_Exercise requirements_
Your task is to restate exactly the lines from the one holding "(log 27). -/" to the end of the entries below, inclusive.
*** Begin section ***
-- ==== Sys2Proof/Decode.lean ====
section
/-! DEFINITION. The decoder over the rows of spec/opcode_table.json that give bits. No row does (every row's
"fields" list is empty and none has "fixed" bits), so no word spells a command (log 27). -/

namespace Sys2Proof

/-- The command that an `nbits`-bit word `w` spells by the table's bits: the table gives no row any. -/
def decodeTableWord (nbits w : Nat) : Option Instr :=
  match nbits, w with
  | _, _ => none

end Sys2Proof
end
*** End section ***
_Worked solution_
"fields" list is empty and none has "fixed" bits), so no word spells a command (log 27). -/

namespace Sys2Proof

/-- The command that an `nbits`-bit word `w` spells by the table's bits: the table gives no row any. -/
def decodeTableWord (nbits w : Nat) : Option Instr :=
  match nbits, w with
  | _, _ => none

end Sys2Proof
end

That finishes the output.